What is being asked
The stretch wanted below opens at the line containing "if o.latch.gid <" and closes at the line containing "first claim. -/". Please return it exactly, with no other lines.

[[ Input material, beginning ]]

/-- An operand of n bytes: a register, or a pair for Q. -/
def amoOperand (k : Ctx) (r : Reg) (n : Nat) : Nat :=
  if n = 16 then (xread k r).toNat + 2 ^ 64 * (xread k (nextReg r)).toNat else (xread k r).toNat % 2 ^ (8 * n)

/-- The old value in rt, or the pair (R315). -/
def amoWrite (k : Ctx) (rt : Reg) (n old : Nat) : Ctx :=
  if n = 16 then xwrite (xwrite k rt (BitVec.ofNat 64 old)) (nextReg rt) (BitVec.ofNat 64 (old / 2 ^ 64))
  else xwrite k rt (BitVec.ofNat 64 old)

/-! ## UPD elements (R309) -/

/-- The floating format of UPD.FADD. -/
def faddFmt (n : Nat) : Fmt := if n = 4 then fp32 else fp64

/-- An FADD term as an exact fraction with the special values; for a kept sum `bits` is its element size. -/
def faddElem (n v : Nat) (a : Addr) : UpdElem :=
  match decodeCode (faddFmt n) v with
  | .nan _ => ⟨a, n, 0, 0, true, false, false⟩
  | .inf neg => ⟨a, n, 0, 0, false, !neg, neg⟩
  | .fin neg num _ e =>
    let m : Int := (num * 2 ^ e.toNat : Nat)
    ⟨a, n, if neg then -m else m, (-e).toNat, false, false, false⟩

/-- The exact sum of two. -/
def addElem (x y : UpdElem) : UpdElem :=
  let d := max x.den y.den
  ⟨x.addr, x.bits, x.num * (2 ^ (d - x.den) : Nat) + y.num * (2 ^ (d - y.den) : Nat), d, x.nan || y.nan,
    x.posInf || y.posInf, x.negInf || y.negInf⟩

/-- The value of a sum: NaN for a NaN term or for infinities of both signs. DESIGN CHOICE (log 48): an exact sum of zero has no sign for R52 to
take; it is +0, of negative zeros too. -/
def elemVal (x : UpdElem) : Val :=
  if x.nan || (x.posInf && x.negInf) then .nan false
  else if x.posInf then .inf false
  else if x.negInf then .inf true
  else .fin (decide (x.num < 0)) x.num.natAbs 1 (-(x.den : Int))

/-- The code of a sum, rounded once under RNE. -/
def elemCode (n : Nat) (x : UpdElem) : Nat := (roundCode (faddFmt n) 0 false (elemVal x)).1

/-- A term of a UPD. -/
def updElem (op n v : Nat) (a : Addr) : UpdElem := if op = 10 then faddElem n v a else ⟨a, v, 0, 0, false, false, false⟩

/-- Two terms of one operation combined. -/
def joinElem (op n : Nat) (x y : UpdElem) : UpdElem :=
  if op = 10 then addElem x y else { x with bits := amoFn op n x.bits y.bits }

/-- A term put into a partial, in rising order of addresses. -/
def putElem (op n : Nat) (e : UpdElem) : List UpdElem → List UpdElem
  | [] => [e]
  | f :: t => if f.addr = e.addr then joinElem op n f e :: t else if e.addr < f.addr then e :: f :: t else f :: putElem op n e t

/-- What a UPD at once leaves of an old value (R316): FADD rounds once under RNE. -/
def updFn (op n old v : Nat) : Nat :=
  if op = 10 then
    (finish (faddFmt n) 0 false (addVal 0 (decodeCode (faddFmt n) old) (decodeCode (faddFmt n) v))).1
  else amoFn op n old v

/-! ## AMO and UPD -/

/-- The walk level that a fault at a translated address names: that of its TLB entry, 0 under an identity map. -/
def levelOf (s : State) (x : Ctx) (va : Addr) : Nat :=
  if x.priv = .h || !x.ptroot.getLsbD 63 then 0
  else match tlbFind (s.cluster (clusterOf s.cur.1)).tlb x.asid.toNat (va / 4096 % 2 ^ 45) with
    | some e => e.level
    | none => 0

/-- REGION with reason 1 where an access that the host window cannot take goes there (R315, R316, R321). -/
def hostRefuses (s : State) (acc : Access) (ea n : Nat) : Option Cause :=
  match checkPlace s s.cur.1 s.me acc ea n with
  | .ok false ps => if ps.any fun p => target p.pa == .host then some (memFault acc 0x08 ea (levelOf s s.me ea) 1) else none
  | _ => none

/-- An earlier store of the core to a sector still waits in the store buffer. -/
def storeWaits (k : Core) (sec : Nat) : Bool := k.stbuf.any fun e => sectorsOf e.pa e.data.length |>.contains sec

/-- Writes a local element. -/
def locPut (s : State) (c a n v : Nat) : State := locWrite s c a (bytesOfNat n v)

def execAmo (rt rb : Reg) (sz : BitVec 3) (rv aop : Reg) (s : State) : Ans :=
  .next (
    let n := amoBytes sz
    let ea := (xread s.me rb).toNat
    let op := aop.toNat
    if ea % n ≠ 0 then s.trap { cause 0x0A (BitVec.ofNat 64 ea) with access := .amo }
    else match hostRefuses s .amo ea n with
    | some cz => s.trap cz
    | none =>
      match checkAccess s s.cur.1 s.me .amo true ea n with
      | .ok isLocal ps =>
        let v := amoOperand s.me rv n
        let c := amoOperand s.me rt n
        let p := ps.headD ⟨0, 0, 0, 0⟩
        if waitsWide s.myCore s.cur.2 isLocal ps then s.hold (.overlap isLocal (ea % 2 ^ 21) n)
        else if isLocal then
          let old := natOfBytes (locRead s s.cur.1 p.pa n)
          let s1 := match amoResult op n old v c with
            | some new => locPut s s.cur.1 p.pa n new
            | none => s
          let s2 := traceWatch s.cur.1 s.cur.2 .amo ea n s1
          s2.setMe (advance (amoWrite s2.me rt n old) 4)
        else
          let r : AmoReq := ⟨rt, p.pa, p.key, n, op, v, c⟩
          match target p.pa with
          | .gddr =>
            if storeWaits s.myCore (p.pa / 256) then s.hold (.fill (p.pa / 256))
            else
              let s1 := traceWatch s.cur.1 s.cur.2 .amo ea n (dropSector s s.cur.1 (p.pa / 256))
              (s1.hold (.amo rt n ea)).send (.amoAtHome s.cur.1 (s.asker s.cur.1 s.cur.2) r)
          | _ =>
            if s.me.stale then s.hold .stale
            else (traceWatch s.cur.1 s.cur.2 .amo ea n s).ask (.amo rt n ea) p.pa n (.amo r)
      | k => s.refuse .amo k)

/-- A UPD to a sector in the L1's update-only state, which it enters first where it must (R309). -/
def updL1 (s : State) (c x op n v : Nat) (key pa : Addr) : State :=
  let sec := pa / 256
  let e := updElem op n v pa
  let s1 := match tfind (s.core c).l1 sec with
    | some t =>
      match t.upd with
      | some (op', n', es) =>
        if op' = op ∧ n' = n ∧ t.key = key then putSector s c sec { t with upd := some (op, n, putElem op n e es) }
        else
          let r := allocWay (dropSector s c sec) c sec
          putSector r.2 c sec ⟨r.1, [], [], false, key, some (op, n, [e]), false, x⟩
      | none =>
        let r := allocWay (dropSector s c sec) c sec
        putSector r.2 c sec ⟨r.1, [], [], false, key, some (op, n, [e]), false, x⟩
    | none =>
      let r := allocWay s c sec
      putSector r.2 c sec ⟨r.1, [], [], false, key, some (op, n, [e]), false, x⟩
  s1.updCtx c x fun k => { k with released := nadd k.released sec }

/-- A UPD sent to a window target: owed an acknowledgement (R305). -/
def updOut (s : State) (c x op n v : Nat) (pa : Addr) : State :=
  let s1 := (s.updCore c fun q => { q with stbuf := q.stbuf ++ [⟨x, pa, 0, List.replicate n 0, true⟩], sent := q.sent + 1 }).updCtx
    c x fun q => { q with owed := q.owed + 1 }
  askWindow s1 pa n (.upd op n v)
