/-- The WHY of R205 that refuses an offer, 0 for none. -/
def offerWhy (h : Home) (o : OfferMsg) : Nat :=
  let d := h.desc
  let fits (dir : Dir) (give take : Nat) : Nat := if o.dir = dir ∧ regionLen o.give = give ∧ regionLen o.take = take then 0 else 3
  if !(d.parts.any fun p => samePart p o.latch.gid) then 2
  else if isKick d && o.dir == .give && gidCtx o.latch.gid != 11 && o.copy.isNone then 5
  else if h.offers.any fun q => samePart q.latch.gid o.latch.gid then 3
  else match d.mode with
    | .sync => if o.dir = .sync then 0 else 3
    | .channel =>
      if h.offers.any fun q => q.dir == o.dir then 3
      else if o.copy.isSome && !isKick d then 3
      else if o.dir = .give then fits .give d.size 0
      else fits .take 0 d.size
    | .bcast => if samePart d.root o.latch.gid then fits .give d.size 0 else fits .take 0 d.size
    | .gather => fits .both d.size (gatherLen d)
    | .reduce => fits .both d.size d.size
    | .exchange => fits .both d.size d.size

/-! ## Claims, back-off and withdrawals at a home (R181) -/

/-- Offers in the ascending order of their latches. -/
def insertOffer (o : OfferMsg) : List OfferMsg → List OfferMsg
  | [] => [o]
  | p :: t =>
    if o.latch.gid < p.latch.gid ∨ (o.latch.gid = p.latch.gid ∧ o.latch.sub < p.latch.sub) then o :: p :: t
    else p :: insertOffer o t

def claimOrder (os : List OfferMsg) : List OfferMsg := os.foldl (fun t o => insertOffer o t) []

/-- All of an event's offers are present. -/
def allPresent (h : Home) : Bool :=
  if isTakeName h.desc.name then h.offers.length == 2
  else h.desc.parts.all fun p => h.offers.any fun o => samePart p o.latch.gid

/-- The offer whose latch is being claimed. -/
def claimed (h : Home) : Option OfferMsg := match h.st with
  | .claiming i => (claimOrder h.offers)[i]?
  | _ => none

def isEnabled (h : Home) : Bool := h.st != .waiting

/-- Claims the first latch under the event's stamp. -/
def startClaims (s : State) (ev : EvKey) (h : Home) (st : Stamp) : State :=
  let s1 := s.setHome ev { h with st := .claiming 0, stamp := some st, granted := [] }
  match claimOrder h.offers with
  | o :: _ => s1.send (.latchClaim o.latch ev o.arm st)
  | [] => s1

/-- EVENT_ENABLED (R180): the stamp, the notices and the first claim. -/
def enableEvent (s : State) (ev : EvKey) (h : Home) (time : Nat) : State :=
  let st : Stamp := ⟨h.starve, time, ev.name⟩
  startClaims (s.sendAll ((claimOrder h.offers).map fun o => .latchEnableNotice o.latch ev o.arm st)) ev
    { h with drained := false } st

/-- The pool of a take event. -/
def State.pool (s : State) (k p : Nat) : Pool := tget Pool.reset (s.cluster k).pools p
def State.setPool (s : State) (k p : Nat) (v : Pool) : State :=
  s.setCluster k { s.cluster k with pools := tput (s.cluster k).pools p v }

/-- The take offer that arrived first joins the agent's, where none is joined yet (R196). -/
def joinTake (s : State) (ev : EvKey) (h : Home) : State × Home :=
  let kp := takePool ev.name
  match (s.pool kp.1 kp.2).takes with
  | [] => (s, h)
  | o :: t =>
    if h.offers.length = 1 ∧ h.offers.all (fun q => gidCtx q.latch.gid == 13) then
      (s.setPool kp.1 kp.2 { s.pool kp.1 kp.2 with takes := t },
        { h with offers := h.offers ++ [o], desc := { h.desc with parts := h.desc.parts.take 1 ++ [o.latch.gid] } })
    else (s, h)

/-- After a change of a waiting event's offers: it is enabled when all are present; a spilled event is not, until a
participant polls (R186). -/
def tryEnable (s : State) (ev : EvKey) (h : Home) (time : Nat) : State :=
  if h.st ≠ .waiting then s.setHome ev h
  else
    let r := if isTakeName ev.name then joinTake s ev h else (s, h)
    if allPresent r.2 && !r.2.spilled then enableEvent r.1 ev r.2 time else r.1.setHome ev r.2

/-- Releases the held claims in reverse order. -/
def releaseClaims (s : State) (ev : EvKey) (h : Home) : State :=
  s.sendAll (h.granted.reverse.filterMap fun l =>
    (h.offers.find? fun o => o.latch == l).map fun o => .latchRelease l ev o.arm)

/-- The claim in flight, if one is given up before its answer. -/
def lateClaim (h : Home) : List (LatchId × Nat) := match claimed h with
  | some o => [(o.latch, o.arm)]
  | none => []

/-- BACKOFF: the held claims are released; the retry time is 32 cycles away. -/
def backOff (s : State) (ev : EvKey) (h : Home) (late : List (LatchId × Nat)) : State :=
  (releaseClaims s ev h).setHome ev
    { h with st := .backoff, granted := [], late := h.late ++ late, retryAt := s.cycle.toNat + 32 }

/-- The descriptor between occurrences: a take event lists its agent alone (R225), a phase event the front end no longer (R199). -/
def restDesc (h : Home) : EventDesc :=
  if isTakeName h.desc.name then { h.desc with parts := h.desc.parts.take 1 }
  else if h.front then { h.desc with parts := h.desc.parts.dropLast }
  else h.desc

[[ Input material, end ]]

Solution
    if o.latch.gid < p.latch.gid ∨ (o.latch.gid = p.latch.gid ∧ o.latch.sub < p.latch.sub) then o :: p :: t
    else p :: insertOffer o t

def claimOrder (os : List OfferMsg) : List OfferMsg := os.foldl (fun t o => insertOffer o t) []

/-- All of an event's offers are present. -/
def allPresent (h : Home) : Bool :=
  if isTakeName h.desc.name then h.offers.length == 2
  else h.desc.parts.all fun p => h.offers.any fun o => samePart p o.latch.gid

/-- The offer whose latch is being claimed. -/
def claimed (h : Home) : Option OfferMsg := match h.st with
  | .claiming i => (claimOrder h.offers)[i]?
  | _ => none

def isEnabled (h : Home) : Bool := h.st != .waiting

/-- Claims the first latch under the event's stamp. -/
def startClaims (s : State) (ev : EvKey) (h : Home) (st : Stamp) : State :=
  let s1 := s.setHome ev { h with st := .claiming 0, stamp := some st, granted := [] }
  match claimOrder h.offers with
  | o :: _ => s1.send (.latchClaim o.latch ev o.arm st)
  | [] => s1

/-- EVENT_ENABLED (R180): the stamp, the notices and the first claim. -/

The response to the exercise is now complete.